The body further argues that its members are serving the county under the Universal Healthcare Coverage (UHC). This is an initiative which the KPHS says can only be achieved through a motivated workforce.

It has outlined several situations that could arise a result of the stagnation, which it claims puts its members on the losing end. According to the KPHS, failing to promote the workers could create disharmony between the serving medical officers and their juniors on the entry-level. The long-serving officers risk losing their fair share of retirement packages, which are calculated as per terms and years of service due to the failure to be promoted.
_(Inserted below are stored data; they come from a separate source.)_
/-- RAIL_IN_REGULATION (R168): V_FB has stayed within ±3 % of the target for 100 µs; the rail regulates, and the turn-on that waits for
it goes on. -/
def execRailInRegulation (r : RailId) (s : State) : Out :=
  .next (if (s.railState r = 1 ∨ s.railState r = 4) ∧ heldFor (s.rail r).regFrom 100000 (s.time hubSt) then
    let s := s.wr hubSt (O.RAIL_STATE.at r.val) 2
    let s := if isFR r then s else s.domainDone (fieldDomain (railField r) 7)
    s.drive
  else s)

/-- RAIL_START_TIMEOUT (R168): SS_TIMEOUT after the start the rail goes off with RAIL_START_FAIL; a Wheel that is STARTING is latched (R37, R329). -/
def execRailStartTimeout (r : RailId) (s : State) : Out :=
  .next (if (s.railState r = 1 ∨ s.railState r = 4) ∧ (s.rail r).startAt + s.rd hubSt (O.SS_TIMEOUT.at r.val) ≤ s.time hubSt then
    let s := if s.wstate (railWheel r) = .starting then (s.latchRail r F.RAIL_START_FAIL).railOff r 5 else s.railOff r 0
    (s.raise F.RAIL_START_FAIL hubSt r.val 0).drive
  else s)

/-- RAIL_UNDERVOLTAGE (R170): V_FB below 90 % of V_REFNOW for 10 µs while the rail regulates. -/
def execRailUndervoltage (r : RailId) (s : State) : Out :=
  .next (if s.railState r = 2 ∧ heldFor (s.rail r).uvFrom 10000 (s.time hubSt) then (s.railUv r).drive else s)

/-- AX_ILIMIT_TIMER (R174): AXEXCESS above 0 for 100 µs. -/
def execAxIlimitTimer (r : RailId) (s : State) : Out :=
  let x := s.rail r
  .next (if !isFR r ∧ !x.axLimit ∧ heldFor x.axFrom 100000 (s.time hubSt) then
    (s.putRail r { x with axLimit := true }).raise F.AX_ILIMIT hubSt r.val 0 else s)

/-- A rail falls without being latched: its domains go off with their dependants (R178, R182, R333); an
auxiliary one is STOPPED when its rail is below 50 mV (R37, R331). -/
def State.railDomainsOff (s : State) (r : RailId) : State :=
  if isFR r then (s.zeroField (railField r)).fieldRailLost (railField r)
  else
    let d := fieldDomain (railField r) 7
    let s := s.closeOn d 11
    let s := if (s.dstate d).isOn then s.setWState (.domain d) .stopping else s
    (s.dependantsOff d).judgeField (domField d)

/-- RAIL_OVERCURRENT (R178, R179): after RAIL_OC_RUN qualifying intervals in a row the rail enters hiccup with RAIL_OC, and is declared shorted at the RAIL_HICCUP_LIMIT-th. -/
def execRailOvercurrent (r : RailId) (s : State) : Out :=
  let s := s.ocRoll r
  .next (if s.railSwitching r ∧ s.ocMet r then
    let n := s.rd hubSt (O.HICCUPS.at r.val) + 1
    let x := s.rail r
    let s := s.putRail r { x with
      held := 0, ocPh := [], ocRun := 0, uvFrom := none, regFrom := none, snsFrom := none, hicAt := s.time hubSt
      retryAt := if n = 1 then s.time hubSt else x.retryAt }
    let s := ((s.wr hubSt (O.HICCUPS.at r.val) (min max8 n)).inc32 hubSt (O.RT_HICCUP_TOTAL.at r.val)).pwmAll r .mid
    let s := (s.wr hubSt (O.RAIL_STATE.at r.val) 3).raise F.RAIL_OC hubSt r.val 0
    if s.rd hubSt (O.RAIL_HICCUP_LIMIT.at r.val) ≤ n then
      let code := railCode r F.FR_SHORT F.AX_SHORT
      (((s.latchRail r code).railOff r 5).raise code hubSt r.val 0).drive
    else (s.railDomainsOff r).drive
  else s)

/-- RAIL_HICCUP_RESTART (R178): after RAIL_HICCUP_OFF the rail restarts from its present V_FB. -/
def execRailHiccupRestart (r : RailId) (s : State) : Out :=
  .next (if s.railState r = 3 ∧ (s.rail r).hicAt + s.rd hubSt (O.RAIL_HICCUP_OFF.at r.val) ≤ s.time hubSt then (s.railStart r 4).drive
    else s)
/-- RAIL_RETRY_WINDOW_CLOSE (R179): the window expires with fewer than RAIL_HICCUP_LIMIT hiccups. -/
def execRailRetryWindowClose (r : RailId) (s : State) : Out :=
  .next (if s.rd hubSt (O.HICCUPS.at r.val) < s.rd hubSt (O.RAIL_HICCUP_LIMIT.at r.val)
      ∧ (s.rail r).retryAt + s.rd hubSt (O.RAIL_RETRY_WINDOW.at r.val) ≤ s.time hubSt then s.wr hubSt (O.HICCUPS.at r.val) 0 else s)

/-- RAIL_OVERVOLTAGE (R180): at or above the threshold for 1 µs. -/
def execRailOvervoltage (r : RailId) (s : State) : Out :=
  .next (if (s.rail r).discharge ∨ !heldFor (s.rail r).ovFrom 1000 (s.time hubSt) then s else (s.railOv r).drive)
/-- The low-side discharge ends: the outputs go to mid level, and STG_EN follows (R180, R181, R182). -/
def State.dischargeEnd (s : State) (r : RailId) : State :=
  let s := s.pwmAll r .mid
  let x := s.rail r
  s.putRail r { x with discharge := false, stgDrop := x.stgEn, offAt := s.time hubSt }
/-- OV_DISCHARGE_END (R180): 100 µs after it began. -/
def execOvDischargeEnd (r : RailId) (s : State) : Out :=
  .next (if (s.rail r).discharge ∧ (s.rail r).ovAt + 100000 ≤ s.time hubSt then s.dischargeEnd r else s)

/-- STAGE_FAULT (R181): STG_FLT_N low for 200 ns sets every output to mid level and latches the rail; the pin is ignored without its
supplies and in a reset (R439). -/
def execStageFault (r : RailId) (s : State) : Out :=
  let live := s.pinsLive
  let s := if live then s.raise F.STG_FAULT hubSt r.val 0 else s
  .next (if !live then s
  else if s.railState r = 5 then (if (s.rail r).discharge then s.dischargeEnd r else s)
  else
    let s := (s.latchRail r F.STG_FAULT).railOff r 5
    (s.putRail r { s.rail r with stgFlt := true }).drive)

/-- A bus below 4.5 V at a rail (R182): its outputs go to mid level, a rail that is live is held, and a discharge ends. -/
def State.holdRail (s : State) (r : RailId) : State :=
  let s := s.putRail r { s.rail r with ibLow := true }
  if s.railSwitching r || s.railState r == 3 then
    let s := (s.pwmAll r .mid).wr hubSt (O.RAIL_STATE.at r.val) 6
    let s := s.putRail r { s.rail r with held := 0, uvFrom := none, regFrom := none, snsFrom := none, ocPh := [], ocRun := 0 }
    s.railDomainsOff r
  else if (s.rail r).discharge then s.dischargeEnd r
  else s
/-- IBUS_UNDERVOLTAGE (R182): IBf below 4.5 V. -/
def execIbusUndervoltage (f : FieldId) (s : State) : Out :=
  let s := (s.holdRail (axRail f)).holdRail (frRail f)
  .next ((s.raise F.IBUS_UV hubSt f.val 0).drive)
/-- IBUS_RECOVER (R182): IBf at or above 4.8 V for 1 ms ends the condition; below CONTAIN both rails restart. -/
def execIbusRecover (f : FieldId) (s : State) : Out :=
  let s := s.endCondition F.IBUS_UV hubSt f.val
  let up (s : State) (r : RailId) : State :=
    let s := s.putRail r { s.rail r with ibLow := false }
    if s.railState r = 6 ∧ s.sevOf F.IBUS_UV < 4 then s.railStart r 1 else s
  .next ((up (up s (frRail f)) (axRail f)).drive)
The medical officers have therefore highlighted five areas they want to be addressed by the two administrations in Nairobi.

They want all eligible workers to be promoted into their respective next job groups. In this, they recommend three-step job group promotions to those who have served for 9 years and two-step job group promotion for those who have served for 6 to 8 years.

They want those who served in USAID Capacity Projects to be considered for promotions as was directed by the Ministry of Health in a circular dated December 19, 2013.

They also want the County Public Service Board and Public Service Commission to have a waive for the health workers outside common cadre. The PHS says the notice is in conformity with the contents of the agreement it signed with the government last year.

“KUCO and KNUN signed a written Return to Work Agreement on November 15, 2019, and today many issues remain unresolved and the special committee recommendations have not been acted upon as promised,” it states. It has issued a two-day ultimatum for action.

“Failure to do so by September 9, 2020, will result in the lifting of the suspension of the industrial action which commenced on November 10, 2019,” the KPHS warns.